La ricorrente è una dipendente dell'Agenzia delle Dogane che si rivolge al Tribunale di Milano spiegando che a partire dall'11 marzo 2020 era stato attivato lo smart working quale misura di contenimento del virus da Covid-19, come avvenuto in numerose attività pubbliche e non in Italia, e che lei ne aveva usufruito con le modalità previste da apposita nota.
Riferiva che il 23 settembre 2020 avvertiva attraverso e-mail il superiore rappresentando la necessità di assentarsi per andare a prendere la figlia a scuola.
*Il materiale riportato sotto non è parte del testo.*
@[simp] theorem writeTrim_pending (s : State) (a1 : Accessor) (a2 : BitVec 32) :
    (writeTrim s a1 a2).pending = s.pending := by
  unfold writeTrim
  split
  · rename_i h
    exact execBeatTrimWrite_pending _ _ _ _ h
  · rfl

@[simp] theorem writeModule_pending (s : State) (a1 : Nat) (a2 : Nat) :
    (writeModule s a1 a2).pending = s.pending := by
  unfold writeModule
  split <;> simp

@[simp] theorem writePane_pending (s : State) (a1 : Nat) (a2 : Nat) (a3 : Nat) :
    (writePane s a1 a2 a3).pending = s.pending := by
  unfold writePane
  split <;> simp

@[simp] theorem areaPacket_pending (s : State) (a1 : Tbl Byte) (a2 : Nat) :
    (areaPacket s a1 a2).1.pending = s.pending := by
  unfold areaPacket
  dsimp only
  repeat' split
  all_goals simp

@[simp] theorem writeMailbox_pending (s : State) (a1 : Nat) (a2 : Nat) (a3 : Nat) :
    (writeMailbox s a1 a2 a3).pending = s.pending := by
  simp [writeMailbox]

@[simp] theorem firePending_pending (s : State) (a1 : Nat) (a2 : Nat) :
    (firePending s a1 a2).pending = s.pending := by
  simp [firePending]

@[simp] theorem writeMsix_pending (s : State) (a1 : Nat) (a2 : Nat) (a3 : Nat) :
    (writeMsix s a1 a2 a3).pending = s.pending := by
  simp [writeMsix]

@[simp] theorem writeWord_pending (s : State) (a1 : Nat) (a2 : Nat) (a3 : Nat) :
    (writeWord s a1 a2 a3).pending = s.pending := by
  unfold writeWord
  split <;> simp

theorem execRegisterWrite_pending (a0 : Accessor) (a1 : BitVec 21) (a2 : Nat) (a3 : BitVec 64) (s : State) (t : State) (h : execRegisterWrite a0 a1 a2 a3 s = .next t) :
    t.pending = s.pending := by
  unfold execRegisterWrite at h
  repeat' split at h
  all_goals cases h
  all_goals simp

@[simp] theorem idleMailbox_pending (s : State) (a1 : Nat) :
    (idleMailbox s a1).pending = s.pending := by
  simp [idleMailbox]

@[simp] theorem resetMailbox_pending (s : State) (a1 : Nat) :
    (resetMailbox s a1).pending = s.pending := by
  simp [resetMailbox]

theorem execVfFlr_pending (a0 : Pane16) (s : State) (t : State) (h : execVfFlr a0 s = .next t) :
    t.pending = s.pending := by
  unfold execVfFlr at h
  split at h <;> cases h <;> simp

theorem execPfFlr_pending (s : State) (t : State) (h : execPfFlr s = .next t) :
    t.pending = s.pending := by
  unfold execPfFlr at h
  split at h <;> cases h <;> simp

theorem execVfEnableChange_pending (a0 : Nat) (s : State) (t : State) (h : execVfEnableChange a0 s = .next t) :
    t.pending = s.pending := by
  unfold execVfEnableChange at h
  repeat' split at h
  all_goals cases h
  all_goals simp

theorem execAtsInvalidation_pending (a0 : BitVec 64) (a1 : Fin 17) (s : State) (t : State) (h : execAtsInvalidation a0 a1 s = .next t) :
    t.pending = s.pending := by
  simp only [execAtsInvalidation, Host.Outcome.next.injEq] at h
  simp [← h]

@[simp] theorem sbAnswer_pending (s : State) (a1 : Nat) (a2 : Nat) (a3 : BitVec 32) (a4 : BitVec 32) (a5 : List Byte) :
    (sbAnswer s a1 a2 a3 a4 a5).pending = s.pending := by
  simp [sbAnswer]

theorem execSbRegisterRead_pending (a0 : BitVec 32) (a1 : BitVec 32) (a2 : BitVec 16) (s : State) (t : State) (h : execSbRegisterRead a0 a1 a2 s = .next t) :
    t.pending = s.pending := by
  unfold execSbRegisterRead at h
  split at h <;> cases h <;> simp

theorem execSbRegisterWrite_pending (a0 : BitVec 32) (a1 : BitVec 32) (a2 : BitVec 16) (a3 : BitVec 64) (s : State) (t : State) (h : execSbRegisterWrite a0 a1 a2 a3 s = .next t) :
    t.pending = s.pending := by
  unfold execSbRegisterWrite at h
  repeat' split at h
  all_goals cases h
  all_goals simp

theorem execSbMeterIdent_pending (a0 : BitVec 32) (s : State) (t : State) (h : execSbMeterIdent a0 s = .next t) :
    t.pending = s.pending := by
  unfold execSbMeterIdent at h
  split at h <;> cases h <;> simp

@[simp] theorem sendReceipt_pending (s : State) (a1 : BitVec 16) (a2 : BitVec 32) :
    (sendReceipt s a1 a2).pending = s.pending := by
  simp [sendReceipt]

@[simp] theorem fmRun_pending (s : State) (entry : Option (BitVec 16)) (xid : BitVec 32) (d : List Byte) :
    (fmRun s entry xid d).pending = s.pending := by
  simp [fmRun]

@[simp] theorem fmAssemble_pending (s : State) (a1 : BitVec 16) (a2 : FmFragment) :
    (fmAssemble s a1 a2).pending = s.pending := by
  simp [fmAssemble]

@[simp] theorem noteRelay_pending (s : State) (a1 : FmFragment) :
    (noteRelay s a1).pending = s.pending := by
  simp [noteRelay]

@[simp] theorem sbFragStatus_pending (s : State) (a1 : Nat) (a2 : BitVec 16) (a3 : BitVec 32) :
    (sbFragStatus s a1 a2 a3).pending = s.pending := by
  simp [sbFragStatus]

theorem execFmRequestFragment_pending (a0 : FmFragment) (s : State) (t : State) (h : execFmRequestFragment a0 s = .next t) :
    t.pending = s.pending := by
  unfold execFmRequestFragment at h
  repeat' split at h
  all_goals cases h
  all_goals simp

@[simp] theorem fmReturn_pending (s : State) (a1 : FmFragment) :
    (fmReturn s a1).pending = s.pending := by
  unfold fmReturn
  split <;> simp

@[simp] theorem fmArrive_pending (s : State) (a1 : FmFragment) :
    (fmArrive s a1).pending = s.pending := by
  simp [fmArrive]

@[simp] theorem fmForward_pending (s : State) (a1 : Nat) (a2 : Option (Nat × Nat × Nat)) (a3 : FmFragment) :
    (fmForward s a1 a2 a3).pending = s.pending := by
  simp [fmForward]

theorem execFmFragmentReceived_pending (a0 : PortId) (a1 : FmFragment) (s : State) (t : State) (h : execFmFragmentReceived a0 a1 s = .next t) :
    t.pending = s.pending := by
  unfold execFmFragmentReceived at h
  repeat' split at h
  all_goals cases h
  all_goals simp

theorem execFmReceiptRepeat_pending (s : State) (t : State) (h : execFmReceiptRepeat s = .next t) :
    t.pending = s.pending := by
  unfold execFmReceiptRepeat at h
  repeat' split at h
  all_goals cases h
  all_goals simp

theorem execFmUnreachableTimeout_pending (s : State) (t : State) (h : execFmUnreachableTimeout s = .next t) :
    t.pending = s.pending := by
  unfold execFmUnreachableTimeout at h
  dsimp only at h
  repeat' split at h
  all_goals simp only [Host.Outcome.next.injEq] at h
  all_goals subst h
  all_goals simp

@[simp] theorem askReplay_pending (s : State) (a1 : Nat) (a2 : Nat) (a3 : Nat) :
    (askReplay s a1 a2 a3).pending = s.pending := by
  simp [askReplay]

@[simp] theorem countSymbols_pending (a0 : Nat) (s : State) (a2 : Nat × Nat) :
    (countSymbols a0 s a2).pending = s.pending := by
  simp [countSymbols]

@[simp] theorem countFec_pending (s : State) (a1 : Nat) (a2 : RxSlot) :
    (countFec s a1 a2).pending = s.pending := by
  simp [countFec]

@[simp] theorem failCheck_pending (s : State) (a1 : Nat) (a2 : Nat) :
    (failCheck s a1 a2).pending = s.pending := by
  simp [failCheck]

@[simp] theorem readFlags_pending (s : State) (a1 : SlotHdr) :
    (readFlags s a1).pending = s.pending := by
  simp [readFlags]

@[simp] theorem sealFail_pending (s : State) (a1 : Nat) (a2 : Nat) (a3 : Nat) (a4 : BitVec 16) :
    (sealFail s a1 a2 a3 a4).pending = s.pending := by
  simp [sealFail]

@[simp] theorem misplace_pending (s : State) (a1 : Nat) (a2 : Nat) (a3 : Group) (a4 : Nat) :
    (misplace s a1 a2 a3 a4).pending = s.pending := by
  simp [misplace]

@[simp] theorem forwardSlot_pending (s : State) (a1 : Group) (a2 : SlotRun) (a3 : Nat) (a4 : Nat) (a5 : Option (Nat × Nat)) (a6 : SlotImg) :
    (forwardSlot s a1 a2 a3 a4 a5 a6).pending = s.pending := by
  simp [forwardSlot]

@[simp] theorem landStream_pending (s : State) (a1 : Group) (a2 : List Byte) (a3 : SlotRun) (a4 : Nat) (a5 : Nat) (a6 : List Byte) :
    (landStream s a1 a2 a3 a4 a5 a6).pending = s.pending := by
  simp [landStream]

@[simp] theorem takeStream_pending (s : State) (a1 : Nat) (a2 : Group) (a3 : List Byte) (a4 : SlotRun) (a5 : Nat) (a6 : Nat) (a7 : SlotImg) :
    (takeStream s a1 a2 a3 a4 a5 a6 a7).pending = s.pending := by
  unfold takeStream
  dsimp only
  repeat' split
  all_goals simp

@[simp] theorem placePlan_pending (s : State) (a1 : Nat) (a2 : Nat) (a3 : Group) (a4 : List Byte) (a5 : Run) (a6 : Nat) (a7 : Option (Nat × Nat)) (a8 : SlotImg) :
    (placePlan s a1 a2 a3 a4 a5 a6 a7 a8).pending = s.pending := by
  unfold placePlan
  dsimp only
  repeat' split
  all_goals simp

@[simp] theorem receivePlan_pending (s : State) (a1 : Nat) (a2 : Nat) (a3 : Nat) (a4 : Option (Nat × Nat)) (a5 : SlotImg) :
    (receivePlan s a1 a2 a3 a4 a5).pending = s.pending := by
  unfold receivePlan
  repeat' split
  all_goals simp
Tuttavia, proprio mentre percorreva il tragitto per giungere alla scuola della figlia, ella cadeva per la stradaprovocandosi una distorsione al piede e delle escoriazioni al ginocchio, come confermato dal verbale del Pronto Soccorso ove si era immediatamente recata e ove veniva denunciato l'infortunio sul lavoro.
A fronte di ciò, l'infortunio veniva definito negativamente poiché non risultava essere avvenuto per rischio lavorativo, ma per un rischio generico che incombe su ogni cittadino e che è comune ad altre situazioni del vivere quotidiano. La dipendente proponeva allora ricorso contro la definizione negativa, ma senza successo trovandosi di fronte alla stessa motivazione di cui sopra.
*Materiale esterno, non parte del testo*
/-- Settles O60: command by command, the branch that its conditions choose. -/
theorem everyEventCompletes : Obligations.EveryEventCompletes := by
  unfold Obligations.EveryEventCompletes
  intro s goes
  refine ⟨fun q => ?ports, fun lead g d r hl hd hr => ?collectives, fun lead g hg => ?groups,
    fun lead z hz hs hi hw => exec_drainStaged_stages hz hs hi hw, rfl,
    fun p g d r hg hd hr hs he hp hm hb hu => exec_gridBeat_notReady hg hd hr hs he hp hm hb hu,
    fun p => ?nearTier, fun ch => ?channels,
    fun o n u h => ⟨execFarReadRetry_recovered h, exec_farReadRetry_counts h⟩, fun n => rfl,
    fun hr hp => congrArg _ (if_neg (by simp [hr, hp])), exec_holdupMeasure_measures,
    fun hd hr hp => congrArg _ (if_pos (by simp [hd, hr, hp])),
    -- pins, sensors and firmware
    exec_inputPowerLoss_off, fun h => congrArg _ (if_pos h), fun h => congrArg _ (if_neg (by simp [h])),
    exec_pwrEnDeassert_off, fun x hu hm => execResetNRise_starts hu hm,
    fun hu hm => congrArg _ (if_pos (by simp [hu, hm])), fun hu hr ht hd _ => exec_doorkeeperReady hu hr ht hd,
    execPaneBringupDone_up, fun n c hu hw h1 h2 h3 => exec_thermalThreshold_below hu hw h1 h2 h3,
    fun b ht hc hb => exec_thermalClear_ends ht hc hb, fun m hu hm => execCapEffecterSet_sets hu hm,
    fun n hu hr => congrArg _ (if_pos (by simp [hu, hr])), fun p => ?contexts, fun f => rfl, fun xid x hx => ?store,
    fun r => ?mailboxes, fun op k hu hn he ho => exec_escape_runs hu hn he ho,
    -- faults and tests
    rfl, fun hu => ⟨congrArg _ (if_pos hu), congrArg _ (if_pos hu)⟩, fun e hu ho => execEngineFault_resets hu ho,
    fun r hr h4 => execResetEscalation_climbs hr h4,
    fun e hu hc => exec_ethernetUncorrectableCodeword_counts hu hc,
    fun p l hw hu ht hm => exec_testStart_active hw hu ht hm, fun g h => ?hubTest, ?island,
    fun r n x hx hr hs => execCcrSnoopAck_open rfl hx (List.contains_iff_mem.mpr hr) (.inl hs),
    -- the recorder, the host and the fabric manager
    fun e hl hd => exec_eventDelivery hl hd, fun d e l hq hm => exec_eventAccept hq hm, exec_suppressedSummary_none, rfl,
    fun hu => ?host, fun a fn h => congrArg _ (if_neg (by simp [h])),
    fun f hu hb ht ho => exec_fmRequestFragment_own hu (by simp [Overlong]; omega) ho,
    fun e xid b hc hb => exec_fmReceiptRepeat_sends hc hb, fun x hx => exec_fmUnreachableTimeout_tells hx,
    fun r k e he hs => ?commands, fun r k e he hm hs a ha => ?modes,
    fun r k hm hs => (exec_startsAtOnce hs (congrArg _ (if_pos (by simpa using hm))) (by norm_num)).1⟩
  case ports =>
    intro p x live enters
    exact ⟨fun n hl hn => execSlotTransmit_sends hl.1 hl.2 hn, exec_sillTransmit_sill,
      fun rx hl hu hc => exec_slotReceived_takes hl hu hc,
      fun m crc hp hc hlo hhi hb => exec_sillReceived_reads hp hc hlo hhi hb,
      fun w hw hb => execLaneSwitch_one hw hb, fun w hw hp hb => execReplayTimeout_due hp ⟨w, hw, hb⟩,
      fun h => ⟨_, if_pos h, portOf_enterLink ..⟩, fun h => ⟨_, if_pos h, portOf_enterLink ..⟩,
      fun n h hn => exec_alignDone_negotiates h hn, fun m hx ht hm hc hr hl => exec_negotiateDone_active hx ht hm hc hr hl,
      exec_trainingTimeout_down,
      fun hu hp ht hx hn hb => ⟨_, execTrainingBackoff_over hu hp ht hx hn hb, portOf_enterLink ..⟩,
      exec_portRetrainingOrder_detects, fun f hl hd => exec_fmFragmentReceived_other hl.1 hl.2 hd,
      fun f hl hd => exec_fmFragmentReceived_own hl.1 hl.2 hd⟩
  case collectives =>
    exact ⟨fun coll c id inp out hs hh he hp hn hc => exec_chunkAdvance_advances hl hd hr hs hh he hp hn hc,
      fun coll c a b n nan hc hh he hf => exec_collectiveDone_plain hl hd hr hc hh he hf,
      fun n e he hs hh hb hlt hn ho => exec_extentStart_starts hl hd hr he hs hh hb hlt hn ho,
      fun n e he ho => exec_extentDone_lands hl hd hr he ho, fun c hc => exec_snapshotDone_takes hl hd hc⟩
  case groups =>
    exact ⟨fun e ha he hb => exec_abortStop_stops hg ha he hb, fun c hc => execStormAckReceived_commits hg hc,
      fun c hc => execCopyAbandonTimeout_overdue hg hc⟩
  case nearTier =>
    exact ⟨fun line hl hp => ⟨execNearReadRetry_reads hl hp .uncorrectable, execNearReadRetry_reads hl hp .clean⟩,
      fun l sp r h => execSpareTakeoverDone_some h, fun n => rfl, fun line e hl => execScrubBurst_reads hl e,
      fun l sp drop r h => exec_pcCopyDone_takes h⟩
  case channels =>
    exact ⟨fun b hi hg hv => execGcVictim_collects hi hg hv,
      fun j hj hi hm hd hv hr => exec_gcErase_erases hj hi hm hd hv hr,
      fun v d hv hd hi hs hp hn hg ho => exec_wearLevel_opens hv hd hi hs hp hn hg ho, fun h => if_pos h,
      fun g hg => ⟨execPageProgramComplete_some hg, execProgramFailed_some hg⟩,
      fun n h => ⟨execBlockEraseComplete_failed h, exec_blockEraseComplete_frees h⟩⟩
  case contexts =>
    exact ⟨fun h hs ho hd => exec_teardownBegin_begins hs ho hd, fun h hs ho => exec_writersStopped_shutters hs ho,
      fun h hs ho hz => exec_shutterComplete_ends hs ho hz, fun b hr hb => exec_ctxResetEnd_ends hr hb,
      exec_paneHardwareFault_noted, fun y ht hp => (if_pos ht).trans (if_pos hp),
      fun y ht hp => (if_pos ht).trans (if_neg (Nat.not_lt.mpr hp)),
      fun hu hv => (exec_vfFlr p hu hv).imp fun t ⟨ht, hm, _, hh, _⟩ => ⟨ht, hm, hh⟩⟩
  case store =>
    exact ⟨fun k a hp => exec_storeGrantReceived_moves hx hp k a,
      fun lead d ho hd hp => exec_rdmaWritesComplete_closes hx ho hd hp,
      fun d r r' j ho hj hp => execRdmaReadsComplete_fetch hx hp ho hj d,
      fun lead ho hp => exec_storeDoneReceived_ends hx ho hp, fun ms hp => execStoreRefuseReceived_busy hx hp ms,
      fun lead v ms ho hp hv => execStoreRefuseReceived_drain hx hp hv ho ms,
      fun b hp hb => (execStoreRetryExpiry_waiting hx hp).trans (if_pos hb),
      fun lead ho => execStoreConnectionLost_drain hx ho, fun r ho => exec_storeConnectionLost_fetch hx ho⟩
  case mailboxes =>
    exact ⟨fun h => congrArg _ (if_pos h), fun h => congrArg _ (if_pos h),
      fun j hj hs hc => execCommandStart_starts hj hs hc, fun j a hj ha => execCommandReply_decided hj ha,
      fun j hj hl => exec_commandOverrun_tells hj hl⟩
  case hubTest =>
    exact ⟨(exec_hubTestDone_passed g h).imp fun t ⟨ht, hh, _⟩ => ⟨ht, hh⟩,
      (exec_hubTestDone_failed g h).imp fun t ⟨ht, _, _, hu, _, hd⟩ => ⟨ht, hu, hd⟩⟩
  case island =>
    exact ⟨exec_meterIntervalBoundary_passes, exec_meterRecordRetry_stores, rfl, fun u hu => if_pos hu,
      fun h => (exec_islandStart h).imp fun t ⟨ht, hp, hr, _⟩ => ⟨ht, hr, hp⟩⟩
  case host =>
    have ha := hubAnswers_up hu
    exact ⟨(exec_pfFlr hu).imp fun t ⟨ht, hv, _, _, _, he, _⟩ => ⟨ht, hv, he⟩, exec_vfEnableChange_off hu,
      fun n hn hv => (exec_vfEnableChange_on hu (Nat.pos_of_ne_zero hn) hv).imp fun t ⟨ht, h, hm, _⟩ => ⟨ht, h, hm⟩,
      fun a fn ofs n hf hok => ⟨exec_wideRegisterRead hf ha hok, fun v => exec_registerWrite v hf ha hok⟩,
      fun xid ofs n => exec_sbRegisterRead ha, fun xid v => exec_sbRegisterWrite_trim ha v,
      fun xid => if_neg (by simp [ha])⟩
  case commands =>
    have hrow : e.1 < 65536 ∧ exec e.2 s = .next (doorbell s r.val e.1 k) := by
      fin_cases he <;> exact ⟨by norm_num, rfl⟩
    exact exec_startsAtOnce hs hrow.2 hrow.1
  case modes =>
    have hrow : exec e.2 s = .next (modeBell s r.val e.1 k) := by
      fin_cases he <;> rfl
    exact (exec_startsAtOnce hs (hrow.trans (congrArg _ (if_pos hm))) (by norm_num)).1 a ha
Questo il motivo per cui la medesima si rivolge al Tribunale di Milano, che con sentenza n. 3645 del 17 luglio 2024 dichiara fondato il ricorso.
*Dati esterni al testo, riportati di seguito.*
-- ==== Sys2Proof/Machine/State.lean ====
section
/-! DEFINITION. The state of one instance of SHA256-CORE (10_state.md R20), as plain data under the manual's own
register names, the reasons a step can stop, and the state right after reset (70_reset_and_hazards.md R260). -/

namespace Sys2Proof.Machine

/-- Why the machine stops. -/
inductive Fault where
  /-- Raised by an engine step with `PHASE` in 0xA..0xF: R97 calls the state stuck with a fault recorded (also R254,
  I5). No state reached from reset raises it (R44). Safe: the machine stops where the spec gives no step. -/
  | stuckReservedPhase (code : BitVec 4)
deriving DecidableEq, Repr

/-- Why an operation has no meaning here. -/
inductive Refusal where
  /-- The operation has no meaning in the model yet; raised by the dispatcher only. Safe. No arm raises it now. -/
  | notModelled (mnemonic : String)
deriving DecidableEq, Repr

/-- A byte store: the bytes written since reset, each at its index. CANONICAL FORM: indexes strictly rising
(`Memory.wf`). An index that is not listed holds no known byte, so no entry can equal what it reads as (log 19). -/
abbrev Memory := List Host.Cell

/-- The response code of a transaction (30_encoding.md R90): 0 = OK, 1 = BUSERR. -/
inductive Resp where
  | ok
  | busErr
deriving DecidableEq, Repr

/-- The response of a transaction (R90): `resp` and `rdata`. -/
structure Response where
  resp : Resp
  rdata : Word
deriving DecidableEq, Repr

/-- An atomic event (20_memory.md R71, R67; 70_reset_and_hazards.md R260). -/
inductive Event where
  /-- The engine has its turn: at most one micro-operation. -/
  | engine
  /-- The host performs the transaction of this record (R90). -/
  | host (record : BitVec 66)
  /-- The reset input is asserted. -/
  | reset
deriving DecidableEq, Repr

/-- What a host address names (20_memory.md R61). -/
inductive Location where
  | ctrl
  | status
  | msgLen
  | digest (i : Fin 8)
  | hex (k : Fin 64)
  | msg (j : Nat)
  | unmapped
deriving DecidableEq, Repr

/-- The state of one instance. The first fourteen fields are the inventory of R20 but for the ROMs, which are constants
(R26; log 13). -/
structure State where
  /-- Hash state register file (R21). -/
  H : Vector Word 8
  /-- Working variables `a..h` (R22). -/
  v : Vector Word 8
  /-- Message schedule (R23). -/
  W : Vector Word 64
  /-- Padded buffer (R27). -/
  P : Memory
  /-- Length of the padded buffer (R27), below `2 ^ params.plenW`. -/
  PLEN : Nat
  /-- Block count (R28), a register of `params.blkW` bits. -/
  NBLK : Nat
  /-- Index of the current block (R29), a register of `params.blkW` bits. -/
  BLK : Nat
  /-- Step index inside a phase (R30). -/
  T : BitVec 6
  /-- Sequencer phase (R31). -/
  PHASE : BitVec 4
  /-- Sticky flag of a refused command (R32). -/
  CMDERR : Bool
  /-- Sticky flag of a refused length (R33). -/
  LENERR : Bool
  /-- Message length in bytes (R34). -/
  MSG_LEN : BitVec 32
  /-- Message buffer (R35). -/
  MSG : Memory
  /-- Formatter output buffer (R36). -/
  HEXBUF : Vector Byte 64
  /-- The platform parameters (R5), which no step changes (log 3). -/
  params : Params
  /-- The response of the latest transaction since reset (R90), `none` before the first (log 2). -/
  response : Option Response
  /-- The events still to come, the first one first. Any list of them is an interleaving R71 allows (log 1). -/
  events : List Event
  /-- How many resets there have been: what the free values of Config are applied to (log 6). -/
  epoch : Nat
deriving DecidableEq, Repr

/-- The state reset leaves (R260), for given parameters, coming events and reset count: the values R260 lists, no
response, and a free value in every register whose reset value is unspecified (logs 5, 15). -/
def State.afterReset (params : Params) (events : List Event) (epoch : Nat) : State where
  H := Vector.ofFn fun i => Config.resetHashWord epoch i
  v := Vector.ofFn fun i => Config.resetWorkWord epoch i
  W := Vector.ofFn fun t => Config.resetSchedWord epoch t
  P := []
  PLEN := Config.resetPlen epoch % 2 ^ params.plenW
  NBLK := 0
  BLK := 0
  T := 0
  PHASE := 0x0
  CMDERR := false
  LENERR := false
  MSG_LEN := 0
  MSG := []
  HEXBUF := Vector.ofFn fun k => Config.resetHexByte epoch k
  params := params
  response := none
  events := events
  epoch := epoch

/-- The machine right after reset, in the reference configuration (D35), with no event to come. -/
def State.reset : State := State.afterReset Params.reference [] 0

end Sys2Proof.Machine
end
Nocciolo della questione è che l'infortunio era avvenuto durante un permesso di lavoro, motivo per il quale era stato definito negativamente, in quanto la fruizione del permesso per motivi personali interromperebbe (secondo la controparte) il nesso rispetto all'attività di lavoro e di conseguenza determinerebbe la non indennizzabilità dell'infortunio che si verifica nel percorso normale per rientrare al lavoro.
In materia si era già espressa la Suprema Corte, affermando esplicitamente che in tema di infortunio in itinere, la tutela assicurativa copre i sinistri che si verificano nel normale percorso abitazione-luogo di lavoro, anche in caso di fruizione da parte del lavoratore di un permesso per motivi personali. L'esistenza di un rapporto finalistico tra il c.d. percorso normale e l'attività di lavoro è già di per sé sufficiente infatti a garantire la tutela antinfortunistica.
Come ricordano i Giudici

giurisprudenza

«il permesso costituisce una fattispecie di sospensione dell'attività lavorativa nell'interesse del lavoratore che ontologicamente non è differente dalle pause o dai riposi, differenziandosi da questi ultimi soltanto per il suo carattere occasionale ed eventuale a fronte del connotato di periodicità e prevedibilità che è tipico degli altri, e non potendo logicamente sostenersi che il lavoratore che si allontani dall'azienda e/o vi faccia ritorno in relazione alla necessità di fruire del riposo giornaliero non sia tutelato "durante il normale percorso di andata e ritorno dal luogo di abitazione a quello di lavoro”».

In altri termini, il lavoratore è tutelato tutte le volte in cui si allontana dall'azienda e vi faccia ritorno in occasione della sospensione dell'attività di lavoro riconducibile a pause, riposi ed anche permessi e ciò perché la sospensione dell'attività è di volta in volta giustificata da ragioni legate all'esercizio di diritti personali del lavoratore che altrimenti verrebbero sacrificati, come nel caso in esame, ove la ricorrente intendeva adempiere al suo dovere di madre.
Alla luce di tali argomentazioni, la domanda viene accolta e il danno indennizzato.